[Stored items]
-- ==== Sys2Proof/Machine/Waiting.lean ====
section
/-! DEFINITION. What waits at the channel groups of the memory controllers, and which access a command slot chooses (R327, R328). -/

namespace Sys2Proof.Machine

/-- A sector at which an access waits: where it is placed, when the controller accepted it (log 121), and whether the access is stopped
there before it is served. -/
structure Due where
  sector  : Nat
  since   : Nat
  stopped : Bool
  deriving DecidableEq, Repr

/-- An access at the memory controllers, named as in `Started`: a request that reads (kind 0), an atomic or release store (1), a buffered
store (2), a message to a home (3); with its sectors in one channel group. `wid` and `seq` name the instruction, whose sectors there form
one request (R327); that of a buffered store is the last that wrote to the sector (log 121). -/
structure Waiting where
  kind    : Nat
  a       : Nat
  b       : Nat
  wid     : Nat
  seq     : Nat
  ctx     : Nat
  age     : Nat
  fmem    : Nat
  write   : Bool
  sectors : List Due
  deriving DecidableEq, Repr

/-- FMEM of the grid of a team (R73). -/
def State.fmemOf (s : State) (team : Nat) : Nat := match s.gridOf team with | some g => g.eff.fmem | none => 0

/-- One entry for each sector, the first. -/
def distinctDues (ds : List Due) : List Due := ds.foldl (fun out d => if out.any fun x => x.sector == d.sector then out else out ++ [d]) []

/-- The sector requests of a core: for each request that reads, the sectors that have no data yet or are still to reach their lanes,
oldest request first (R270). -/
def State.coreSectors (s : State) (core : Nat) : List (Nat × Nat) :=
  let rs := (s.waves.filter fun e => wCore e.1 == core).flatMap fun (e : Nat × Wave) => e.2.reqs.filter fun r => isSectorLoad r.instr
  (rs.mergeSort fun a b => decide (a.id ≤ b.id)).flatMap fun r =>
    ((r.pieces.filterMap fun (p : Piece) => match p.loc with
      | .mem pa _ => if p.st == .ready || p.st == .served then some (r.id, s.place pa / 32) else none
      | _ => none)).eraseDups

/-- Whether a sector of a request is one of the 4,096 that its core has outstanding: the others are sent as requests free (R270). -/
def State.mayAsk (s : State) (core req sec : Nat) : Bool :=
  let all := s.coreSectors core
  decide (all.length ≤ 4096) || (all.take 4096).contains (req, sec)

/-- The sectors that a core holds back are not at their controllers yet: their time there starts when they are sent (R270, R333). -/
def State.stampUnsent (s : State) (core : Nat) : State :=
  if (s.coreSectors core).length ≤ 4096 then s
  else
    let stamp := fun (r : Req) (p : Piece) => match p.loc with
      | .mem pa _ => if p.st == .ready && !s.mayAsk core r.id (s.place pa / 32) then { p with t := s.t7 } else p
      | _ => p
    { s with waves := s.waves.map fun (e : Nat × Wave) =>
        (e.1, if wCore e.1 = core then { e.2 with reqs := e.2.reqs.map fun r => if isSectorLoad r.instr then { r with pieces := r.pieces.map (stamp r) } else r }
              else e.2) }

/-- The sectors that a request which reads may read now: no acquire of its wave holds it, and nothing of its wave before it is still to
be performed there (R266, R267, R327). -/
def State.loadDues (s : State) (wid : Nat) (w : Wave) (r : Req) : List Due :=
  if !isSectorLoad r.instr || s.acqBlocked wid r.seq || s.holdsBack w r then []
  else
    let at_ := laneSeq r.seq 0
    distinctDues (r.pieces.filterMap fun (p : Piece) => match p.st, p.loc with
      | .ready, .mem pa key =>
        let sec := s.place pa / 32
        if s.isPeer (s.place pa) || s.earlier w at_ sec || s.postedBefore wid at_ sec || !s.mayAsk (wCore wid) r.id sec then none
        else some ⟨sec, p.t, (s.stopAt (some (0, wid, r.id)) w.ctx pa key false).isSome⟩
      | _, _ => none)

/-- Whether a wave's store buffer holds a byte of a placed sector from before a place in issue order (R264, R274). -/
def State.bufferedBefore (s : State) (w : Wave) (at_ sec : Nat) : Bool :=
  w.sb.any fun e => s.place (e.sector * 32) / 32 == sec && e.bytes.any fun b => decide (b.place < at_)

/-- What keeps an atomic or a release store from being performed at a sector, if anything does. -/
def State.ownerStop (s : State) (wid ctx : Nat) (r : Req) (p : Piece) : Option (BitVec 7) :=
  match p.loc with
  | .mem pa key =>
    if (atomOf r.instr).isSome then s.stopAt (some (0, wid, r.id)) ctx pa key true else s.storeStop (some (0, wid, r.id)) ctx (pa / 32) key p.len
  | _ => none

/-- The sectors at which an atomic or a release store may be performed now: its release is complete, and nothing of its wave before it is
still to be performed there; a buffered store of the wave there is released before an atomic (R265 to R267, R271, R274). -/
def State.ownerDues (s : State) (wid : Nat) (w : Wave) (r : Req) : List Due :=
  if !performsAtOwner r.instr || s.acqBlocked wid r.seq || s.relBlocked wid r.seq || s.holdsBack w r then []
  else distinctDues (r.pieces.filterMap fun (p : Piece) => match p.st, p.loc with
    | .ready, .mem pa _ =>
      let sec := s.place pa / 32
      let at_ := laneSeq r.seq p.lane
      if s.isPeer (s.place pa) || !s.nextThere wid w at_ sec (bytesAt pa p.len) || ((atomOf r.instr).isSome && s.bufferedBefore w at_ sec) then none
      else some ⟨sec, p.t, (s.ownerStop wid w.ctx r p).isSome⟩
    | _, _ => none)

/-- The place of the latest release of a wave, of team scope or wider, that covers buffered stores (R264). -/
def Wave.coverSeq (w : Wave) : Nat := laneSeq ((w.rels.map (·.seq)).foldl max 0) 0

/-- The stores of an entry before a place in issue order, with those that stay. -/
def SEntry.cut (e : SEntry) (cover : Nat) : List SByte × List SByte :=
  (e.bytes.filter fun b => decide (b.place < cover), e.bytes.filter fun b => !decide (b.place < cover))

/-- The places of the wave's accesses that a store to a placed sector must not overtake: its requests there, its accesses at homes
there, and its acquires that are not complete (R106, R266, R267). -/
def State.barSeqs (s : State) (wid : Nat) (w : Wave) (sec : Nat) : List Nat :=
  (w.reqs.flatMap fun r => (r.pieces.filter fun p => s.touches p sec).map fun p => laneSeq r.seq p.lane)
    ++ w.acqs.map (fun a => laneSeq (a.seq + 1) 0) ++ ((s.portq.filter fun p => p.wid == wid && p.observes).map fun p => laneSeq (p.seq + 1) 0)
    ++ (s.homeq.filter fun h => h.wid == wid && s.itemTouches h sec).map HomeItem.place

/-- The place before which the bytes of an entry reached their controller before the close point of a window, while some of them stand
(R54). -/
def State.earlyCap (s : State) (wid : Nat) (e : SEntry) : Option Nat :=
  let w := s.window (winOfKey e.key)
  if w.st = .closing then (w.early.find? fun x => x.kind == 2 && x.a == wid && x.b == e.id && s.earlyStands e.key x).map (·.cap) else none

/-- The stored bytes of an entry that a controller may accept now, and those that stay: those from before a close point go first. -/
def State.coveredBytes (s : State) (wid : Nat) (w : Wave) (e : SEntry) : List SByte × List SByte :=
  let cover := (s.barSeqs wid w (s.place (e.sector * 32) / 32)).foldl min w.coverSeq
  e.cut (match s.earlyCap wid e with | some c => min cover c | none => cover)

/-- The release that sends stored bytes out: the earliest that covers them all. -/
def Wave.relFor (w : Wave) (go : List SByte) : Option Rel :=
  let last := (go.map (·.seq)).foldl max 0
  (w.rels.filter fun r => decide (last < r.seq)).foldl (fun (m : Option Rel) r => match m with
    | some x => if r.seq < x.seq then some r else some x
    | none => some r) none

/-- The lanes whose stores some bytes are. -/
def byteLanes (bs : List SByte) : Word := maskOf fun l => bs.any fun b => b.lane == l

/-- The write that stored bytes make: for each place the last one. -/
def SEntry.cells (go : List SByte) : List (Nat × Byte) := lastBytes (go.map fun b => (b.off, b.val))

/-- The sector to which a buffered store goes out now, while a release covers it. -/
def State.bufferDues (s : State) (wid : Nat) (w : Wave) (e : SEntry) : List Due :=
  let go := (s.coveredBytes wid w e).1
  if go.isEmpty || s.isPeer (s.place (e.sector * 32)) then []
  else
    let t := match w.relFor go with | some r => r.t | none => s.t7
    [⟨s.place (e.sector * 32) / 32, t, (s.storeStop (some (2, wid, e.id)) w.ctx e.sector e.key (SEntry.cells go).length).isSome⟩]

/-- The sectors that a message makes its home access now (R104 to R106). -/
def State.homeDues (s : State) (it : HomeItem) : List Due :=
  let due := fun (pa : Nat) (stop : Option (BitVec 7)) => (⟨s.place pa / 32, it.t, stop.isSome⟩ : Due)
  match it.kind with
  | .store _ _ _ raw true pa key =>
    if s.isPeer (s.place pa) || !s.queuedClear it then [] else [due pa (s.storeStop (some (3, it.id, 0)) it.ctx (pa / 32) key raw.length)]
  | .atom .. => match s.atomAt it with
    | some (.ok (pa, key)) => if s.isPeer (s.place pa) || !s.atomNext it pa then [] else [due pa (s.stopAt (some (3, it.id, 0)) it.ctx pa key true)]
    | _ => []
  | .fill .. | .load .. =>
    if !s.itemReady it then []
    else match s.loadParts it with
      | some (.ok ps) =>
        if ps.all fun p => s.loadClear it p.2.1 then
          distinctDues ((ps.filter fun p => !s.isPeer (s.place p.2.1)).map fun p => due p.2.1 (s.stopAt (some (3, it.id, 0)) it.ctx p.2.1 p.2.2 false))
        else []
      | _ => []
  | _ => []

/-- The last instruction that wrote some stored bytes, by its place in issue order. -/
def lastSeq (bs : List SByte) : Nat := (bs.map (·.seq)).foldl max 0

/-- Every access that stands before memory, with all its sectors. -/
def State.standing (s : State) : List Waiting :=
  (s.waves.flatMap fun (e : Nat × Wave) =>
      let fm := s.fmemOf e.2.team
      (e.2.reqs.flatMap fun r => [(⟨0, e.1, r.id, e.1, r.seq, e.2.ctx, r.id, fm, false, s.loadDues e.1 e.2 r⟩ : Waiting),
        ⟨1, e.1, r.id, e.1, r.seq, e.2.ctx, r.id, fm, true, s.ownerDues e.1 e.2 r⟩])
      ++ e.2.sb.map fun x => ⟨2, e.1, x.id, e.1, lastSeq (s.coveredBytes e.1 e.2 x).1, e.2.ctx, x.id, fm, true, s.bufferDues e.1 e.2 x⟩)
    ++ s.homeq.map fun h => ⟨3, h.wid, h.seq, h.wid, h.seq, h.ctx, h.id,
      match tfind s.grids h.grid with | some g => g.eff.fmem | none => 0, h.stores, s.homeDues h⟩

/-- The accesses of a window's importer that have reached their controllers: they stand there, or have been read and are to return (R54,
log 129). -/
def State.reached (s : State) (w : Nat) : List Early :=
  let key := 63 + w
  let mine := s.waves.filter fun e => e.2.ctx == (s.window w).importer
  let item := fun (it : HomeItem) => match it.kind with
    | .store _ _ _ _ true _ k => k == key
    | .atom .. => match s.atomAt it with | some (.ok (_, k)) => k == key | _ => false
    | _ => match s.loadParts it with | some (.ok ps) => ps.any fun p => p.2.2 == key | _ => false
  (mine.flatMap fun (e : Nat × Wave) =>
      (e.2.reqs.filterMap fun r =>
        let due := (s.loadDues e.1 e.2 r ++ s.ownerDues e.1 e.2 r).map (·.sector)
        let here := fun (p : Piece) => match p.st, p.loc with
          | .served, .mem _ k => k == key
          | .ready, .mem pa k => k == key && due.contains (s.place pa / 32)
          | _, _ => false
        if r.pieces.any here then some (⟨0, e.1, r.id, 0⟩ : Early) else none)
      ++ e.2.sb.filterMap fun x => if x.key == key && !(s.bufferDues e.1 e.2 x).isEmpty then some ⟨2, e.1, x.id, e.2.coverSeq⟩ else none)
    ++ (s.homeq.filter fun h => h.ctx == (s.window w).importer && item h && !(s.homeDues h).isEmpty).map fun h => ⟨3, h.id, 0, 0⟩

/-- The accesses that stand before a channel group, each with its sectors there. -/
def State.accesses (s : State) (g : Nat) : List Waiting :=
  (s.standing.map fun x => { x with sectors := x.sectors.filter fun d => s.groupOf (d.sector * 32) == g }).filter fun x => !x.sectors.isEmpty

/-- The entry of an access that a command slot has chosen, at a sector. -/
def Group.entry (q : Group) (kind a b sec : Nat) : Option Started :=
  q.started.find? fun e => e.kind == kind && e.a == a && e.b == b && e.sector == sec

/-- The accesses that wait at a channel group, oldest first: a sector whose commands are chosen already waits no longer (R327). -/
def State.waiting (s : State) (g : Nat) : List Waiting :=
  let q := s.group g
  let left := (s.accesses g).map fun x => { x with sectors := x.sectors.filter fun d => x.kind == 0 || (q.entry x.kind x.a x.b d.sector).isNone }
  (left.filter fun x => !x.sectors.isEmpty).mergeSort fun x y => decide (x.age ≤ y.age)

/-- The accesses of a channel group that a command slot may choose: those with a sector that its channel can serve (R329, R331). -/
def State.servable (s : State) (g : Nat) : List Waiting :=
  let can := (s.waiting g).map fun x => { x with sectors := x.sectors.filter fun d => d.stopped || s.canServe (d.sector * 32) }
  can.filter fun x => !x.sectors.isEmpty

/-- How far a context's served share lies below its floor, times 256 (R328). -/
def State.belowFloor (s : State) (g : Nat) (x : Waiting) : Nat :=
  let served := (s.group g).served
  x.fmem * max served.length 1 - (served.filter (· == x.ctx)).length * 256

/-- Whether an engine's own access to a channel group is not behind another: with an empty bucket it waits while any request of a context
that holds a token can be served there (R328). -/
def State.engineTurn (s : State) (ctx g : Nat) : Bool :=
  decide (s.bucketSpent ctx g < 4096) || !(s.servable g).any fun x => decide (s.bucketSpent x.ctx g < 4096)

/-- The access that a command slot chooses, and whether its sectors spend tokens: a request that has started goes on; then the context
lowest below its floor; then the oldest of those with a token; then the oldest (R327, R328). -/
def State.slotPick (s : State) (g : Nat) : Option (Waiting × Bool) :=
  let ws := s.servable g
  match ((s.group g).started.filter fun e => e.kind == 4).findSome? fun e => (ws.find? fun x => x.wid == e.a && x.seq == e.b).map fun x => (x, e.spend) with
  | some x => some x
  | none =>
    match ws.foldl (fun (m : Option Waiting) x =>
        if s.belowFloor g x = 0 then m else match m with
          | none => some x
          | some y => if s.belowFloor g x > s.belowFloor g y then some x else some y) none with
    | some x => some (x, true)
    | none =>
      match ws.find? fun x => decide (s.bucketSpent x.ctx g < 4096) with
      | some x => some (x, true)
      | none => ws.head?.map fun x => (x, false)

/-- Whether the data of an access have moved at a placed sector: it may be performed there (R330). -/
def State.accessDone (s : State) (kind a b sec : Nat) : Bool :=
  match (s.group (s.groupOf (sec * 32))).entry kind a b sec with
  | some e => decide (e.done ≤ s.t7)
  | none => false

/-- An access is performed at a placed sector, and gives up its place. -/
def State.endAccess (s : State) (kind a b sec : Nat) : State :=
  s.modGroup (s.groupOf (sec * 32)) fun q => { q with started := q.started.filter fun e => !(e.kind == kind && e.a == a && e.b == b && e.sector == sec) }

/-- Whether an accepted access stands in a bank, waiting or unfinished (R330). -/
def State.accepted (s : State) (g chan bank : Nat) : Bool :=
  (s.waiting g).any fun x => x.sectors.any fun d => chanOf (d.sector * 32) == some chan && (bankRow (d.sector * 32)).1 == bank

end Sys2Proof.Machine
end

### PROBLEM STATEMENT:
All that is wanted is an exact copy of the lines above from the one with "w.sb.any fun e" through the one with "def State.barSeqs (s", with both ends included.

### WRITTEN RESPONSE:
  w.sb.any fun e => s.place (e.sector * 32) / 32 == sec && e.bytes.any fun b => decide (b.place < at_)

/-- What keeps an atomic or a release store from being performed at a sector, if anything does. -/
def State.ownerStop (s : State) (wid ctx : Nat) (r : Req) (p : Piece) : Option (BitVec 7) :=
  match p.loc with
  | .mem pa key =>
    if (atomOf r.instr).isSome then s.stopAt (some (0, wid, r.id)) ctx pa key true else s.storeStop (some (0, wid, r.id)) ctx (pa / 32) key p.len
  | _ => none

/-- The sectors at which an atomic or a release store may be performed now: its release is complete, and nothing of its wave before it is
still to be performed there; a buffered store of the wave there is released before an atomic (R265 to R267, R271, R274). -/
def State.ownerDues (s : State) (wid : Nat) (w : Wave) (r : Req) : List Due :=
  if !performsAtOwner r.instr || s.acqBlocked wid r.seq || s.relBlocked wid r.seq || s.holdsBack w r then []
  else distinctDues (r.pieces.filterMap fun (p : Piece) => match p.st, p.loc with
    | .ready, .mem pa _ =>
      let sec := s.place pa / 32
      let at_ := laneSeq r.seq p.lane
      if s.isPeer (s.place pa) || !s.nextThere wid w at_ sec (bytesAt pa p.len) || ((atomOf r.instr).isSome && s.bufferedBefore w at_ sec) then none
      else some ⟨sec, p.t, (s.ownerStop wid w.ctx r p).isSome⟩
    | _, _ => none)

/-- The place of the latest release of a wave, of team scope or wider, that covers buffered stores (R264). -/
def Wave.coverSeq (w : Wave) : Nat := laneSeq ((w.rels.map (·.seq)).foldl max 0) 0

/-- The stores of an entry before a place in issue order, with those that stay. -/
def SEntry.cut (e : SEntry) (cover : Nat) : List SByte × List SByte :=
  (e.bytes.filter fun b => decide (b.place < cover), e.bytes.filter fun b => !decide (b.place < cover))

/-- The places of the wave's accesses that a store to a placed sector must not overtake: its requests there, its accesses at homes
there, and its acquires that are not complete (R106, R266, R267). -/
def State.barSeqs (s : State) (wid : Nat) (w : Wave) (sec : Nat) : List Nat :=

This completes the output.